TASK DESCRIPTION
From the entries below, retype only the lines from the one with "else if below" through the one with "else 2) * 2 + s", exactly as written.

======== DATA EXCERPTS

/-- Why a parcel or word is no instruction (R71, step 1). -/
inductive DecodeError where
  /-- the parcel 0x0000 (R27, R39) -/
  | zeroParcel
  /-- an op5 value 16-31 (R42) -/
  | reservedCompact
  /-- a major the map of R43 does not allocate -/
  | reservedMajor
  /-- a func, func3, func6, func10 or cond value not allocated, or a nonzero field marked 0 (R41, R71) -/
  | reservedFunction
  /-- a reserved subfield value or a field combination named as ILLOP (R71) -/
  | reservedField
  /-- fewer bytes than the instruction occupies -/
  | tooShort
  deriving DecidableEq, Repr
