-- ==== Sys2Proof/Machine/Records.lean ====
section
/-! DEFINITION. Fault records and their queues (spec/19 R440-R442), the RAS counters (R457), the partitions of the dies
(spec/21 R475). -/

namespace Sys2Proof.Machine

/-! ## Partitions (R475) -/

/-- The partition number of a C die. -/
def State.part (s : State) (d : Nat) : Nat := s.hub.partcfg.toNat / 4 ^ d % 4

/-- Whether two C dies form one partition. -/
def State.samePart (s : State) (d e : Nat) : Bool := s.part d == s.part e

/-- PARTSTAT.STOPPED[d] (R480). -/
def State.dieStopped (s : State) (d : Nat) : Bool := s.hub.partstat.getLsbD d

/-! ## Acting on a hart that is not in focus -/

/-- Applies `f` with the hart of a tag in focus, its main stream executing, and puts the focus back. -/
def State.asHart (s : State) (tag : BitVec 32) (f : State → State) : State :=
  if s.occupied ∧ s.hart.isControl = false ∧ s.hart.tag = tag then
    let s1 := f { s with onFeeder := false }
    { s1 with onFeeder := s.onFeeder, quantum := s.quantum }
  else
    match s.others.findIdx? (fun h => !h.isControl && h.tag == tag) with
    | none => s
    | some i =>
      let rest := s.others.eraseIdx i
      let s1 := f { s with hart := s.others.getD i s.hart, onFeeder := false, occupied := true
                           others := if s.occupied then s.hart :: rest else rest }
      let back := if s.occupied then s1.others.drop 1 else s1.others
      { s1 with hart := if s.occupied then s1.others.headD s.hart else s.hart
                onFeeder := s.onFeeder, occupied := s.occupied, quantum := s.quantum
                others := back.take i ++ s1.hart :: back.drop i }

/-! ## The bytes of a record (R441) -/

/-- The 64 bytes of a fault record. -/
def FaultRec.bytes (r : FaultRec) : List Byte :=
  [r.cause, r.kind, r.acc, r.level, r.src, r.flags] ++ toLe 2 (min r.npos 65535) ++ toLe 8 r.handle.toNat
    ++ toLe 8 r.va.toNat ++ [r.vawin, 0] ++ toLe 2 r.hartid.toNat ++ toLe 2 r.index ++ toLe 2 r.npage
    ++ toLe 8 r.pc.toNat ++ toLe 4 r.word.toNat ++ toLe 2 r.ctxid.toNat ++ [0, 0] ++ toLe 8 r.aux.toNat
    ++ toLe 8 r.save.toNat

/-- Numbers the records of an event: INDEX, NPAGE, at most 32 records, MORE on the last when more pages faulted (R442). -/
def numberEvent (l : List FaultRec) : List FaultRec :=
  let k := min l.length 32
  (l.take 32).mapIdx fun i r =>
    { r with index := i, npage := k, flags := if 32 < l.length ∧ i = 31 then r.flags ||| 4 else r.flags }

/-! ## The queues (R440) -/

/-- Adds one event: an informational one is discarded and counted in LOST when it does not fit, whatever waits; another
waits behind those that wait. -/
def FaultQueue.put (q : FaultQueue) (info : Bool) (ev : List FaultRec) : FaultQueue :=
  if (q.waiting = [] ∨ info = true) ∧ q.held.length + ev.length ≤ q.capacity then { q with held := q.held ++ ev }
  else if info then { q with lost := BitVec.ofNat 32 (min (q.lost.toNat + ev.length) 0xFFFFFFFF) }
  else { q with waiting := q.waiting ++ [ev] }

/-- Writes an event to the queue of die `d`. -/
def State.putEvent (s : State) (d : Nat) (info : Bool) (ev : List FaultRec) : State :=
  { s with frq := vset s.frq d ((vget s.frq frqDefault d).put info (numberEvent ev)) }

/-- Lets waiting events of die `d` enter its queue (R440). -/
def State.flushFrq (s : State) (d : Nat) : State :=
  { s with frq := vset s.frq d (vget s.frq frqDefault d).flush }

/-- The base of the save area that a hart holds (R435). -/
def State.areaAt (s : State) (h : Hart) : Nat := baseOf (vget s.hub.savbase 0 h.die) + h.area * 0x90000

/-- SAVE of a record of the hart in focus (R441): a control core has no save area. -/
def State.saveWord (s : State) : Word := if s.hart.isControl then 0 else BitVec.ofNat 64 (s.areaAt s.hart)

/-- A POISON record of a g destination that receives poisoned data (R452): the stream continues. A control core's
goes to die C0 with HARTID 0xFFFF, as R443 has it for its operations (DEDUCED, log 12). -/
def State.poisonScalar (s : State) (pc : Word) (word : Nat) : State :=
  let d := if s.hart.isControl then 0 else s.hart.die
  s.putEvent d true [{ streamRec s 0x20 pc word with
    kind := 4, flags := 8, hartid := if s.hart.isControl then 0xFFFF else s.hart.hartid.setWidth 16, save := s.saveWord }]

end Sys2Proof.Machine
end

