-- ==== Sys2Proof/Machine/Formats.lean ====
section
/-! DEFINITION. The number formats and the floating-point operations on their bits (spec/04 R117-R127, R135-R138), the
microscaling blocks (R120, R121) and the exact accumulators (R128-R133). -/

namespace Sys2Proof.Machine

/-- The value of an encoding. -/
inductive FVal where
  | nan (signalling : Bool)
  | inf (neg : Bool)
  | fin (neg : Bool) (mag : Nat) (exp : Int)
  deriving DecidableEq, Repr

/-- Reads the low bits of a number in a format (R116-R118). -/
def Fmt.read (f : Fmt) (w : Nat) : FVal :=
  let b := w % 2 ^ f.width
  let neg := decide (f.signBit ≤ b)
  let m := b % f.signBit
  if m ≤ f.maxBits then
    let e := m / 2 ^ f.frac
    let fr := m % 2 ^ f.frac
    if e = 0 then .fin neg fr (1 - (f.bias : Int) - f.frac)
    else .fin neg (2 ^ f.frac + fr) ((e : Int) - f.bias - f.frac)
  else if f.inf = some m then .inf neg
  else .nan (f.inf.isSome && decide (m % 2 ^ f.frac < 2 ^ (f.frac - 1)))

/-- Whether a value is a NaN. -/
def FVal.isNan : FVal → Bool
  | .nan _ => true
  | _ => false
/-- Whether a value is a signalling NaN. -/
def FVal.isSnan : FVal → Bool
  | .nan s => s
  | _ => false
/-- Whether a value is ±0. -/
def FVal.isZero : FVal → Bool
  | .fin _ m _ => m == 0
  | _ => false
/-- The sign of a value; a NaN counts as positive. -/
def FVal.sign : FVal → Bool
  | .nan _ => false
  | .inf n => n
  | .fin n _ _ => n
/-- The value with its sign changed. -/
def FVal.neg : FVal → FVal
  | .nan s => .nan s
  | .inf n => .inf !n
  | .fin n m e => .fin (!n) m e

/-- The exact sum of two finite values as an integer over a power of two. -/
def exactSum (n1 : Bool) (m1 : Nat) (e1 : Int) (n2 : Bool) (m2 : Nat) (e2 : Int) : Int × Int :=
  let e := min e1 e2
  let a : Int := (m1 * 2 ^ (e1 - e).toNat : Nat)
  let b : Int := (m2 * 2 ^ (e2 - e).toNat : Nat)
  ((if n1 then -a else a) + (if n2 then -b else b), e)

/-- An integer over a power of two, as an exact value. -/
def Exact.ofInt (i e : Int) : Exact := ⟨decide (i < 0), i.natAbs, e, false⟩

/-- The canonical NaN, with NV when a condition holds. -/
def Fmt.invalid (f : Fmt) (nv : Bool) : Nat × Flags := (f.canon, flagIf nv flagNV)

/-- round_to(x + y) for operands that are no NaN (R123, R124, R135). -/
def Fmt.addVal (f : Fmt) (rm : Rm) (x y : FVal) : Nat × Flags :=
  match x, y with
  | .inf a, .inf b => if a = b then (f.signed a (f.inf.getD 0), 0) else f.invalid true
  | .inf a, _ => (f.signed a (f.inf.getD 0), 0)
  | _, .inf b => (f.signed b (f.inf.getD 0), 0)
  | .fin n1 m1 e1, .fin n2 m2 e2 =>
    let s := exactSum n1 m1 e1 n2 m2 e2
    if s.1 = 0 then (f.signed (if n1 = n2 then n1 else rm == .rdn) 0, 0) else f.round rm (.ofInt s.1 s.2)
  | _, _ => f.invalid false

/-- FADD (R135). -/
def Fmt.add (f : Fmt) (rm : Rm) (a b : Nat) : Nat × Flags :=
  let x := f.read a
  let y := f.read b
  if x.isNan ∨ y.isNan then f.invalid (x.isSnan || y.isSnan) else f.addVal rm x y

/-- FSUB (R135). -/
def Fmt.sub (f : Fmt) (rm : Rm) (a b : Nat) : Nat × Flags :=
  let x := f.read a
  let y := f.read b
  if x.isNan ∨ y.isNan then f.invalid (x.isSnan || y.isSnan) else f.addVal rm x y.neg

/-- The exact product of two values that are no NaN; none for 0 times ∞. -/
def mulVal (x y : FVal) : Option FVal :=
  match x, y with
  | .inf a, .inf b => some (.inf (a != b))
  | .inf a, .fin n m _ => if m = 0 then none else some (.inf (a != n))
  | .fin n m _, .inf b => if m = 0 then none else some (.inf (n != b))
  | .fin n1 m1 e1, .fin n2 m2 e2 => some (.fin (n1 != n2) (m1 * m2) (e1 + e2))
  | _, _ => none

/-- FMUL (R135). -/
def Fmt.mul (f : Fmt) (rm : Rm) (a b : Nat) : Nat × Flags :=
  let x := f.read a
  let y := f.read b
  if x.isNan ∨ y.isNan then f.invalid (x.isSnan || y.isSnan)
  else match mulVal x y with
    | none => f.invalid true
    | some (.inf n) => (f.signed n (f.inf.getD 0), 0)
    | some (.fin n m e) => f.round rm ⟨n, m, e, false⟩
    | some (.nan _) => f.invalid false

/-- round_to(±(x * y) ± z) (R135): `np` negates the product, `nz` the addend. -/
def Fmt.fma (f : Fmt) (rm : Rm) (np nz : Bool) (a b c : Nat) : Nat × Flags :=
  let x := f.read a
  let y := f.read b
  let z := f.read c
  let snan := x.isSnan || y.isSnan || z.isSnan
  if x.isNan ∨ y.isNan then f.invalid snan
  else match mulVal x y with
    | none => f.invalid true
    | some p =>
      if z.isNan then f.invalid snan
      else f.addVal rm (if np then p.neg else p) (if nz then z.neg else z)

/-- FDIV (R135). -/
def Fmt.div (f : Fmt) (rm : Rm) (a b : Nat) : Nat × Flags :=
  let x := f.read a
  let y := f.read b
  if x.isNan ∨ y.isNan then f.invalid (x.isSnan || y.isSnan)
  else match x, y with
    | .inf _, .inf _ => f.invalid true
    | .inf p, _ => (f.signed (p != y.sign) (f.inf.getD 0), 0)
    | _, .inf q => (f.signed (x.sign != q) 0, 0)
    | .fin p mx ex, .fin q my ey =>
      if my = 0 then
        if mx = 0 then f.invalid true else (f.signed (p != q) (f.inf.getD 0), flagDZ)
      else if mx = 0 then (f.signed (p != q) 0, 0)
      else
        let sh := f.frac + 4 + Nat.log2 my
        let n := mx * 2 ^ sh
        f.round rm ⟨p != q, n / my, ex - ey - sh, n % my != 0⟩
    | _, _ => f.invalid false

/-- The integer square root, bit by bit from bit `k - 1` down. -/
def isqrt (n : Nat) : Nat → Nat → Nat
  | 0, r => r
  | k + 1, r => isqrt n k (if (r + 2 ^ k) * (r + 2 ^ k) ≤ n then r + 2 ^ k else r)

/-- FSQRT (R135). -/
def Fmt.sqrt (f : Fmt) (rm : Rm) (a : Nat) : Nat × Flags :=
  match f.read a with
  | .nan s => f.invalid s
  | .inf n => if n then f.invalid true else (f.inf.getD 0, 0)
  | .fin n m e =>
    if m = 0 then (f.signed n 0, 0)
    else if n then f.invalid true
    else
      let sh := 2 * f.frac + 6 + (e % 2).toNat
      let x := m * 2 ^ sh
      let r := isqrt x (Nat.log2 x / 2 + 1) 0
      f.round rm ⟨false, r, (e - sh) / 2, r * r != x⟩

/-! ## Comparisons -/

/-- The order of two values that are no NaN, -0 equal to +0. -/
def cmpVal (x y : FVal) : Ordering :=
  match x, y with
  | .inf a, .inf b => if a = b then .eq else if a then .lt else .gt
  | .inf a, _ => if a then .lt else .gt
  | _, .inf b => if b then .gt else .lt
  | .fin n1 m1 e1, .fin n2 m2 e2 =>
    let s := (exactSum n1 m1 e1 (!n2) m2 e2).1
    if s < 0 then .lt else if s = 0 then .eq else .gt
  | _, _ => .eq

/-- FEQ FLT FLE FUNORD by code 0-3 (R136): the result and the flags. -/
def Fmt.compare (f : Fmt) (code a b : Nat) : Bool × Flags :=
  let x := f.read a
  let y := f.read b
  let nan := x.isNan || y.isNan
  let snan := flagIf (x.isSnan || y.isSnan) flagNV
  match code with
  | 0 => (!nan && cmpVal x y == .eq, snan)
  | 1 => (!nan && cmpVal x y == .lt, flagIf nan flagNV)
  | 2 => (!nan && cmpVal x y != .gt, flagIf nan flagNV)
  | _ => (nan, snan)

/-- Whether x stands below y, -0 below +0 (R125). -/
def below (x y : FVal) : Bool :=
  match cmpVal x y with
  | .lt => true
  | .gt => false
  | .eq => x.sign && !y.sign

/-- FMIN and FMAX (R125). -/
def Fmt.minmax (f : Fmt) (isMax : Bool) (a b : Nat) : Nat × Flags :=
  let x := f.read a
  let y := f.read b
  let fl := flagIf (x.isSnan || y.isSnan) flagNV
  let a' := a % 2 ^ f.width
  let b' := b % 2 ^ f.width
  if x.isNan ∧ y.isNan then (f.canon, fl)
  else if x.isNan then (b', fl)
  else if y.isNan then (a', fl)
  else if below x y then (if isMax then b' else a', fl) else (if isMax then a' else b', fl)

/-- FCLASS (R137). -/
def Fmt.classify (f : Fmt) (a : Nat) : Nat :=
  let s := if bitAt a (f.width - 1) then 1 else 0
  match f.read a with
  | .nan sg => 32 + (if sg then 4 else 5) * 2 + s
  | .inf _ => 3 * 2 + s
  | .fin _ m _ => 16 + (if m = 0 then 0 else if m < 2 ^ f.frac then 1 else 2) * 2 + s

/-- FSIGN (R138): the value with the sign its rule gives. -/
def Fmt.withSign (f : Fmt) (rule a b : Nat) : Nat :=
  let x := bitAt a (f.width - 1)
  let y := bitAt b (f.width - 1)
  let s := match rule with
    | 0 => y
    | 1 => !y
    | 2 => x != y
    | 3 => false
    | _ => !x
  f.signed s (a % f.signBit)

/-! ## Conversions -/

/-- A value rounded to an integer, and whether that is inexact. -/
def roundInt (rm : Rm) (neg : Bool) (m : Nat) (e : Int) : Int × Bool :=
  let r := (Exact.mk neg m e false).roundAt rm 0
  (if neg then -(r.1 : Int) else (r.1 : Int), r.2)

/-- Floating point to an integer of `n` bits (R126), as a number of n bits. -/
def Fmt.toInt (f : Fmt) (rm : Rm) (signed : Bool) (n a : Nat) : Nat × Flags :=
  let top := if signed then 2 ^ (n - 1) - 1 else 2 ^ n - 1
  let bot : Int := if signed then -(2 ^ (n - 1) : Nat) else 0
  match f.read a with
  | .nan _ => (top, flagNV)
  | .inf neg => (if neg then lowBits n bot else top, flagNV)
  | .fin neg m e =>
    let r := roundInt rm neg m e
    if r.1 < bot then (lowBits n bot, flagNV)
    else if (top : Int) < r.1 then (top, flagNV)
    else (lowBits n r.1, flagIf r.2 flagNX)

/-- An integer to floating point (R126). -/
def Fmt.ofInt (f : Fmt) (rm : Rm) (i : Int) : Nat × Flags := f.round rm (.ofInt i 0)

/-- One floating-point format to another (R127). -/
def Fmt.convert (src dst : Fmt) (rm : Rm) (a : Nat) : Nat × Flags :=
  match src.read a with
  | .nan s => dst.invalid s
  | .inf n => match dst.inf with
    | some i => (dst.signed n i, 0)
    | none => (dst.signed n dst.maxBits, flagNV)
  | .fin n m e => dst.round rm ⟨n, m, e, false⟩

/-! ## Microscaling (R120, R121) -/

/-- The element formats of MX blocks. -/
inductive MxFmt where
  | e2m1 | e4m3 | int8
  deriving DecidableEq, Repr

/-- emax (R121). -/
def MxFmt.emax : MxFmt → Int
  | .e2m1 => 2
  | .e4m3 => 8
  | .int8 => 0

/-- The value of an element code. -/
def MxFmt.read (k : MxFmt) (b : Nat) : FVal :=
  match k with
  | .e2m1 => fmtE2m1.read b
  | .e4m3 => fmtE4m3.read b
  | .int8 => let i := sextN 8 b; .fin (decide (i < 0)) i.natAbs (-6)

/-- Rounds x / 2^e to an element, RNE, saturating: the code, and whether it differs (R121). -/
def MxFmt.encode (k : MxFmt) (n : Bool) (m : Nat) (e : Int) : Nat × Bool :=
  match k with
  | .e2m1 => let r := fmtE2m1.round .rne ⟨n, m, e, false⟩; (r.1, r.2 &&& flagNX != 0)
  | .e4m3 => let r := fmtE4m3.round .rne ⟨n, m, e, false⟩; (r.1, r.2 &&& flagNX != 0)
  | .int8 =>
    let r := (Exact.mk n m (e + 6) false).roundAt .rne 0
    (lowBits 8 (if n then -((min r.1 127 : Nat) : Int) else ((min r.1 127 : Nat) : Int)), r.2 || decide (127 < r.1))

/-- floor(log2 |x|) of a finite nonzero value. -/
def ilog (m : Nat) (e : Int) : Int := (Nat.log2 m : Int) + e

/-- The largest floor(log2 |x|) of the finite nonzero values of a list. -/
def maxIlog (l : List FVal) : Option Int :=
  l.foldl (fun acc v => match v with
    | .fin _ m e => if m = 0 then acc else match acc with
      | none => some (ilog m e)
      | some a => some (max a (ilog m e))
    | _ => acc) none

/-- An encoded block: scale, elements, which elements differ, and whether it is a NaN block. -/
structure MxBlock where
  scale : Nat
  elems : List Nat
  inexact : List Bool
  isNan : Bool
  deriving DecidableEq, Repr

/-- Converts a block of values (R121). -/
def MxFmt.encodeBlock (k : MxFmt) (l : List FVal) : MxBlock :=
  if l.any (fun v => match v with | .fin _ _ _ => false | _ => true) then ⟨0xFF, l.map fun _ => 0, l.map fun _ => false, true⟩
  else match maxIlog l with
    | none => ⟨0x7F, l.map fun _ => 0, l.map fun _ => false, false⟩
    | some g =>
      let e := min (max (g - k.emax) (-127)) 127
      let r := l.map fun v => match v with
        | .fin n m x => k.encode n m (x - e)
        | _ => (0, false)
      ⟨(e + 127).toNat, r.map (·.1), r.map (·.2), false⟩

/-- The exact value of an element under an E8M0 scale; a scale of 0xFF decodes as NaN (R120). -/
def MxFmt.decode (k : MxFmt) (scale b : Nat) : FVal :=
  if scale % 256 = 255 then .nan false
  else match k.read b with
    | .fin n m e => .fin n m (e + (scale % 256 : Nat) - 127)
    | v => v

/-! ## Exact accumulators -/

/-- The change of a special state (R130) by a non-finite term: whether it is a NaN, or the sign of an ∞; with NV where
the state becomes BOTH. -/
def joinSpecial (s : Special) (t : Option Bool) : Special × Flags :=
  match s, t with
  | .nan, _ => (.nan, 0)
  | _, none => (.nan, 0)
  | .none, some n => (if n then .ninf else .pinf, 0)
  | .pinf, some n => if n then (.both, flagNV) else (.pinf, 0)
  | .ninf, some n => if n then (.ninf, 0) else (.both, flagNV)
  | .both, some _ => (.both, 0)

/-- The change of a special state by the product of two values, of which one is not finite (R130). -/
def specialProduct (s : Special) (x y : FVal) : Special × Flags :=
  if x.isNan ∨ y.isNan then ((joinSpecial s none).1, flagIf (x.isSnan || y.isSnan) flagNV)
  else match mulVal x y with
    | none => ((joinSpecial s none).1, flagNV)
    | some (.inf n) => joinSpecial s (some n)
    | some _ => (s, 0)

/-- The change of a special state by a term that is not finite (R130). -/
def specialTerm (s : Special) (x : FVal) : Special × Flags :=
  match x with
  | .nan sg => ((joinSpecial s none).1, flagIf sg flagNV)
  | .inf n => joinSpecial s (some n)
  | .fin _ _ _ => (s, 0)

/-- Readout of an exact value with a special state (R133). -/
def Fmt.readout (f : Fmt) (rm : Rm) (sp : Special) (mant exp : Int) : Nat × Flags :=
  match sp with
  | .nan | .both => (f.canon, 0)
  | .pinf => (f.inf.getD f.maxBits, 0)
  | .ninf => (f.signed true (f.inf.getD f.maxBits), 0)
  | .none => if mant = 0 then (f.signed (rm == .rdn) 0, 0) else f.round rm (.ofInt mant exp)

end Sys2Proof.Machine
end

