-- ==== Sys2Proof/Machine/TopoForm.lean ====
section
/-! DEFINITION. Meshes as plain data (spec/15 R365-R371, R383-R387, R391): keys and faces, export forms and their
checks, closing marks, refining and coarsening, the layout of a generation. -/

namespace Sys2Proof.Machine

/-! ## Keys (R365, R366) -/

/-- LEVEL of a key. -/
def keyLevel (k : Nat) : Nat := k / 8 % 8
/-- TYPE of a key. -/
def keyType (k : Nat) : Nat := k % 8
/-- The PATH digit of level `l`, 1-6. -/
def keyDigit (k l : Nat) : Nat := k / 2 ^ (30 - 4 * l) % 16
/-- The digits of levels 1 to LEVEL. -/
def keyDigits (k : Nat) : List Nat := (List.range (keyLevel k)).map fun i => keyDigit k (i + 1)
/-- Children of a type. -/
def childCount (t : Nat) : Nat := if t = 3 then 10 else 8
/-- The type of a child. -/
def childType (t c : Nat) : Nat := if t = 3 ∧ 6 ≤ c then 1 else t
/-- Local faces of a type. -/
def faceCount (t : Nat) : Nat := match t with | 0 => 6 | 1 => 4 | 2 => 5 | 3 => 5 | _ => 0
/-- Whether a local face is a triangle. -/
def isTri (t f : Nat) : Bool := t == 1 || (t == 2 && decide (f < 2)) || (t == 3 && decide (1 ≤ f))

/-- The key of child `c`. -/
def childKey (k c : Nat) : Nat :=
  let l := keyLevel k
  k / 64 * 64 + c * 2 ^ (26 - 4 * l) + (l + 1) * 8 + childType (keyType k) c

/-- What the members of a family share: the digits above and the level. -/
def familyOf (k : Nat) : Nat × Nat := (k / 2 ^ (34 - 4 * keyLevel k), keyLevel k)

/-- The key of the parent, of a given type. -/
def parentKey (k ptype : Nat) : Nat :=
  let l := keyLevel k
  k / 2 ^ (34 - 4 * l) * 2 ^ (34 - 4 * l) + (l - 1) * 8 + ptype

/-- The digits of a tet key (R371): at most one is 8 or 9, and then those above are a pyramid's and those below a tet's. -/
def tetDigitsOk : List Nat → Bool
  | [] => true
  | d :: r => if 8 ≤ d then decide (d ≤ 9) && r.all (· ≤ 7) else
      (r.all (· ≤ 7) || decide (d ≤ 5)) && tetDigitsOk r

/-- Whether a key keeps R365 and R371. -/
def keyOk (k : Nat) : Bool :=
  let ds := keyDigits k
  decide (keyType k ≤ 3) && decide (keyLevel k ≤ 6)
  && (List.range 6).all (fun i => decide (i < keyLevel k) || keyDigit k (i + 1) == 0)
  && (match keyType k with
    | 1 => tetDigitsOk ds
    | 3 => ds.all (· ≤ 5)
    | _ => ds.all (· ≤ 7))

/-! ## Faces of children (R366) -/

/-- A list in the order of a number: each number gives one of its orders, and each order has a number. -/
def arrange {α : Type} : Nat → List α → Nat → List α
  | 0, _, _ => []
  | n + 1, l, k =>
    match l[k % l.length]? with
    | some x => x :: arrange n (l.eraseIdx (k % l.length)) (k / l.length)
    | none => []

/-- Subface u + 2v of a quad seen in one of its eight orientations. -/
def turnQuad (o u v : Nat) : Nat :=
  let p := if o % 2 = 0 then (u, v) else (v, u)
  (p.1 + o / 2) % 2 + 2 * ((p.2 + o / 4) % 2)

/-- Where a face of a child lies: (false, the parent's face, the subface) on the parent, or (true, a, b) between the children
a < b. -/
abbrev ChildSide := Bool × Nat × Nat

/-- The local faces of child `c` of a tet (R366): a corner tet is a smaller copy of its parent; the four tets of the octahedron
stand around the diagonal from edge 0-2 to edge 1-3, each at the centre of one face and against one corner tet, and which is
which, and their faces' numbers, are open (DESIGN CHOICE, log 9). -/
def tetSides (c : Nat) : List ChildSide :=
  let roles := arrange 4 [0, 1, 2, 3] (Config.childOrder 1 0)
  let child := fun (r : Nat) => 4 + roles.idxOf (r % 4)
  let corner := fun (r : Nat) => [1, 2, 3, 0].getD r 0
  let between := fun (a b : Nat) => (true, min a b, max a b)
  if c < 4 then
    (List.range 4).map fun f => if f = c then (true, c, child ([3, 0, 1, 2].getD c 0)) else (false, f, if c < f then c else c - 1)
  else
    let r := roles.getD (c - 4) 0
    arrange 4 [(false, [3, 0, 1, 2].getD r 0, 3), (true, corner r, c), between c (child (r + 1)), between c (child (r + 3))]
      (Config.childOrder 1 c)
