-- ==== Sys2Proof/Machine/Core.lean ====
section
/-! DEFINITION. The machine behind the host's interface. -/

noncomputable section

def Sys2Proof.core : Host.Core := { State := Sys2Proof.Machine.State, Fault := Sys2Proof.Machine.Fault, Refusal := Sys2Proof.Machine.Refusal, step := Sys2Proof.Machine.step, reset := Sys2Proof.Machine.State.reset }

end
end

================

RESPONSE TO THIS TASK
  else if below x y then (if isMax then b' else a', fl) else (if isMax then a' else b', fl)

/-- FCLASS (R137). -/
def Fmt.classify (f : Fmt) (a : Nat) : Nat :=
  let s := if bitAt a (f.width - 1) then 1 else 0
  match f.read a with
  | .nan sg => 32 + (if sg then 4 else 5) * 2 + s
  | .inf _ => 3 * 2 + s
  | .fin _ m _ => 16 + (if m = 0 then 0 else if m < 2 ^ f.frac then 1 else 2) * 2 + s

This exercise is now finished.